Dataset extract ▸
-- ==== Sys2Proof/Machine/Snap.lean ====
section
/-!
DEFINITION. Counter snapshots (R473–R476) and the fault log (R477–R480).
-/

namespace Sys2Proof.Machine

open Reg

/-! Snapshots. -/

/-- A register of the layout COUNT [47:0], OVF [63] (R474). -/
def counterLayout (r : RegDef) : Bool :=
  r.fields.any (fun f => f.lo = 0 && f.width = 48) && r.fields.any (fun f => f.lo = 63 && f.width = 1)

/-- Whether the register at an offset has a shadow (R474). -/
def shadowed (off : Nat) : Bool :=
  match regAt off with
  | none => false
  | some (a, r) =>
    counterLayout r || (List.range 8).any (fun g => a = (GLB_STEP_NUM_STEP g).key / 8 || a = (GLB_STEP_CSEQ_CSEQ g).key / 8) ||
    a = CNT_CYCLE_COUNT.key / 8 || a = CNT_AO_CYCLE_COUNT.key / 8

/-- Copy the live value of every shadowed register; every shadowed field has reset value 0 (R473). -/
def snapCopy : Act := .ask fun s =>
  .seq (.upd (.clear .shadow)) (.each (s.regs.filter fun p => shadowed (p.1 / 8)) fun p => .put .shadow p.1 p.2)

/-- Request a snapshot, or join the pending one (R473, R476). -/
def snapRequest : Act := .ask fun s =>
  .when (s.get CNT_SNAP_STATUS_PENDING = 0) (.seq snapCopy (.set CNT_SNAP_STATUS_PENDING 1))

/-- The snapshot completes, and with it the SNAPSHOT commands that wait for it (R379, R473). -/
def snapComplete : Act := .ask fun s =>
  .when (s.get CNT_SNAP_STATUS_PENDING = 1) (.all [
    .modify CNT_SNAP_SEQ_SEQ (· + 1), .set CNT_SNAP_STATUS_PENDING 0,
    .ask fun t => .each (t.inflight.filter fun c => c.opcode = 9 && c.started) fun c => finishCmd c 0 (t.get CNT_SNAP_SEQ_SEQ)])

/-- A snapshot at each outcome of a graph whose AUTO bit is set (R476). -/
def snapAuto (g : Nat) : Act := .ask fun s => .when (bitAt (s.get CNT_SNAP_CFG_AUTO) g) snapRequest

def execSnapshotRequest (s : State) : Host.Outcome State Fault Refusal := live snapRequest s
def execSnapshotComplete (s : State) : Host.Outcome State Fault Refusal := live snapComplete s

/-! Fault records (R477–R480). -/

/-- SEVERITY of a class (R477). -/
def faultSeverity (c : Nat) : Nat := ([0, 2, 2, 0, 2, 1, 1, 0, 1, 2, 0, 3, 2, 0, 1, 2][c]?).getD 0

/-- The notice code whose arrival a class reports: 5 LINK_DOWN, 6 QUARANTINE, 7 FENCE (R477). -/
def faultNotice (c : Nat) : Option Nat := if c = 5 then some 0x03 else if c = 6 then some 0x04 else if c = 7 then some 0x01 else none

/-- Firmware takes the oldest notice that a record of the class reports (R237). -/
def takeNotice (c : Nat) : Act := .ask fun s =>
  match faultNotice c with
  | none => .skip
  | some k =>
    match s.notices.find? fun n => bits n 0 8 = k with
    | some n => .upd (.notices (s.notices.erase n))
    | none => .skip

/-- Whether a record of an event equals the one of an entry of the log (R478). -/
def State.sameRecord (s : State) (i : Nat) (e : FaultEvent) : Bool :=
  s.get (CNT_FLT_ENTRY_CLASS i) = e.cls && s.get (CNT_FLT_ENTRY_SOURCE i) = e.source && s.get (CNT_FLT_ENTRY_CHIP i) = e.chip &&
  s.get (CNT_FLT_ENTRY_DETAIL i) = e.detail

/-- Firmware posts the record of an event (R478–R480): `recent` when the newest record was posted less than 1 ms earlier. -/
def postFault (e : FaultEvent) (recent : Bool) : Act := .ask fun s =>
  let head := s.get CNT_FLT_PTR_HEAD
  let tail := s.get CNT_FLT_PTR_TAIL
  let newest := (tail + 255) % 256
  .seq (takeNotice e.cls)
    (if recent && head ≠ tail && s.sameRecord newest e then
      .modify (CNT_FLT_ENTRY_REPEAT newest) fun r => min (r + 1) 255
    else if (tail + 1) % 256 = head then
      .seq (count CNT_FLT_LOST_COUNT CNT_FLT_LOST_OVF) (.upd (.faultSeq ((s.faultSeq + 1) % 2 ^ 32)))
    else
      .all [
        .set (CNT_FLT_ENTRY_FSEQ tail) s.faultSeq, .set (CNT_FLT_ENTRY_CLASS tail) e.cls,
        .set (CNT_FLT_ENTRY_SEVERITY tail) (faultSeverity e.cls), .set (CNT_FLT_ENTRY_REPEAT tail) 0,
        .set (CNT_FLT_ENTRY_SOURCE tail) e.source, .set (CNT_FLT_ENTRY_CHIP tail) e.chip,
        .set (CNT_FLT_ENTRY_GRAPH tail) e.graph, .set (CNT_FLT_ENTRY_DETAIL tail) e.detail, .set CNT_FLT_PTR_TAIL (tail + 1),
        .upd (.faultSeq ((s.faultSeq + 1) % 2 ^ 32)),
        .when (s.get CNT_FLT_CFG_IRQ_EN = 1 && bitAt (s.get CNT_FLT_CFG_CLASS_MASK) e.cls) (signal (s.get CNT_FLT_CFG_VEC))])

/-- FAULT_RECORD_POST: firmware reports the oldest event that it has not reported (R478), in `cycles` issue cycles of desk 0 (R481). -/
def postOldest (recent : Bool) (cycles : Nat) : Act := .ask fun s =>
  match s.faultDue with
  | [] => .skip
  | e :: rest => .all [
      countBy (CLU_DESK_FWCYC_COUNT 0) (CLU_DESK_FWCYC_OVF 0) cycles, .upd (.faultDue rest), postFault e recent]

def execFaultRecordPost (recent : Bool) (cycles : BitVec 16) (s : State) : Host.Outcome State Fault Refusal :=
  live (postOldest recent cycles.toNat) s
def execClrFltLost (s : State) : Host.Outcome State Fault Refusal := live (countClear CNT_FLT_LOST_COUNT CNT_FLT_LOST_OVF) s
def execClrDrainDrop (s : State) : Host.Outcome State Fault Refusal :=
  live (countClear CNT_DRAIN_DROP_COUNT CNT_DRAIN_DROP_OVF) s

end Sys2Proof.Machine
end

What you need to do ▸ Write out an exact copy of every record shown above.

Answer to the problem ▸
-- ==== Sys2Proof/Machine/Snap.lean ====
section
/-!
DEFINITION. Counter snapshots (R473–R476) and the fault log (R477–R480).
-/

namespace Sys2Proof.Machine

open Reg

/-! Snapshots. -/

/-- A register of the layout COUNT [47:0], OVF [63] (R474). -/
def counterLayout (r : RegDef) : Bool :=
  r.fields.any (fun f => f.lo = 0 && f.width = 48) && r.fields.any (fun f => f.lo = 63 && f.width = 1)

/-- Whether the register at an offset has a shadow (R474). -/
def shadowed (off : Nat) : Bool :=
  match regAt off with
  | none => false
  | some (a, r) =>
    counterLayout r || (List.range 8).any (fun g => a = (GLB_STEP_NUM_STEP g).key / 8 || a = (GLB_STEP_CSEQ_CSEQ g).key / 8) ||
    a = CNT_CYCLE_COUNT.key / 8 || a = CNT_AO_CYCLE_COUNT.key / 8

/-- Copy the live value of every shadowed register; every shadowed field has reset value 0 (R473). -/
def snapCopy : Act := .ask fun s =>
  .seq (.upd (.clear .shadow)) (.each (s.regs.filter fun p => shadowed (p.1 / 8)) fun p => .put .shadow p.1 p.2)

/-- Request a snapshot, or join the pending one (R473, R476). -/
def snapRequest : Act := .ask fun s =>
  .when (s.get CNT_SNAP_STATUS_PENDING = 0) (.seq snapCopy (.set CNT_SNAP_STATUS_PENDING 1))

/-- The snapshot completes, and with it the SNAPSHOT commands that wait for it (R379, R473). -/
def snapComplete : Act := .ask fun s =>
  .when (s.get CNT_SNAP_STATUS_PENDING = 1) (.all [
    .modify CNT_SNAP_SEQ_SEQ (· + 1), .set CNT_SNAP_STATUS_PENDING 0,
    .ask fun t => .each (t.inflight.filter fun c => c.opcode = 9 && c.started) fun c => finishCmd c 0 (t.get CNT_SNAP_SEQ_SEQ)])

/-- A snapshot at each outcome of a graph whose AUTO bit is set (R476). -/
def snapAuto (g : Nat) : Act := .ask fun s => .when (bitAt (s.get CNT_SNAP_CFG_AUTO) g) snapRequest

def execSnapshotRequest (s : State) : Host.Outcome State Fault Refusal := live snapRequest s
def execSnapshotComplete (s : State) : Host.Outcome State Fault Refusal := live snapComplete s

/-! Fault records (R477–R480). -/

/-- SEVERITY of a class (R477). -/
def faultSeverity (c : Nat) : Nat := ([0, 2, 2, 0, 2, 1, 1, 0, 1, 2, 0, 3, 2, 0, 1, 2][c]?).getD 0

/-- The notice code whose arrival a class reports: 5 LINK_DOWN, 6 QUARANTINE, 7 FENCE (R477). -/
def faultNotice (c : Nat) : Option Nat := if c = 5 then some 0x03 else if c = 6 then some 0x04 else if c = 7 then some 0x01 else none

/-- Firmware takes the oldest notice that a record of the class reports (R237). -/
def takeNotice (c : Nat) : Act := .ask fun s =>
  match faultNotice c with
  | none => .skip
  | some k =>
    match s.notices.find? fun n => bits n 0 8 = k with
    | some n => .upd (.notices (s.notices.erase n))
    | none => .skip

/-- Whether a record of an event equals the one of an entry of the log (R478). -/
def State.sameRecord (s : State) (i : Nat) (e : FaultEvent) : Bool :=
  s.get (CNT_FLT_ENTRY_CLASS i) = e.cls && s.get (CNT_FLT_ENTRY_SOURCE i) = e.source && s.get (CNT_FLT_ENTRY_CHIP i) = e.chip &&
  s.get (CNT_FLT_ENTRY_DETAIL i) = e.detail

/-- Firmware posts the record of an event (R478–R480): `recent` when the newest record was posted less than 1 ms earlier. -/
def postFault (e : FaultEvent) (recent : Bool) : Act := .ask fun s =>
  let head := s.get CNT_FLT_PTR_HEAD
  let tail := s.get CNT_FLT_PTR_TAIL
  let newest := (tail + 255) % 256
  .seq (takeNotice e.cls)
    (if recent && head ≠ tail && s.sameRecord newest e then
      .modify (CNT_FLT_ENTRY_REPEAT newest) fun r => min (r + 1) 255
    else if (tail + 1) % 256 = head then
      .seq (count CNT_FLT_LOST_COUNT CNT_FLT_LOST_OVF) (.upd (.faultSeq ((s.faultSeq + 1) % 2 ^ 32)))
    else
      .all [
        .set (CNT_FLT_ENTRY_FSEQ tail) s.faultSeq, .set (CNT_FLT_ENTRY_CLASS tail) e.cls,
        .set (CNT_FLT_ENTRY_SEVERITY tail) (faultSeverity e.cls), .set (CNT_FLT_ENTRY_REPEAT tail) 0,
        .set (CNT_FLT_ENTRY_SOURCE tail) e.source, .set (CNT_FLT_ENTRY_CHIP tail) e.chip,
        .set (CNT_FLT_ENTRY_GRAPH tail) e.graph, .set (CNT_FLT_ENTRY_DETAIL tail) e.detail, .set CNT_FLT_PTR_TAIL (tail + 1),
        .upd (.faultSeq ((s.faultSeq + 1) % 2 ^ 32)),
        .when (s.get CNT_FLT_CFG_IRQ_EN = 1 && bitAt (s.get CNT_FLT_CFG_CLASS_MASK) e.cls) (signal (s.get CNT_FLT_CFG_VEC))])

/-- FAULT_RECORD_POST: firmware reports the oldest event that it has not reported (R478), in `cycles` issue cycles of desk 0 (R481). -/
def postOldest (recent : Bool) (cycles : Nat) : Act := .ask fun s =>
  match s.faultDue with
  | [] => .skip
  | e :: rest => .all [
      countBy (CLU_DESK_FWCYC_COUNT 0) (CLU_DESK_FWCYC_OVF 0) cycles, .upd (.faultDue rest), postFault e recent]

def execFaultRecordPost (recent : Bool) (cycles : BitVec 16) (s : State) : Host.Outcome State Fault Refusal :=
  live (postOldest recent cycles.toNat) s
def execClrFltLost (s : State) : Host.Outcome State Fault Refusal := live (countClear CNT_FLT_LOST_COUNT CNT_FLT_LOST_OVF) s
def execClrDrainDrop (s : State) : Host.Outcome State Fault Refusal :=
  live (countClear CNT_DRAIN_DROP_COUNT CNT_DRAIN_DROP_OVF) s

end Sys2Proof.Machine
end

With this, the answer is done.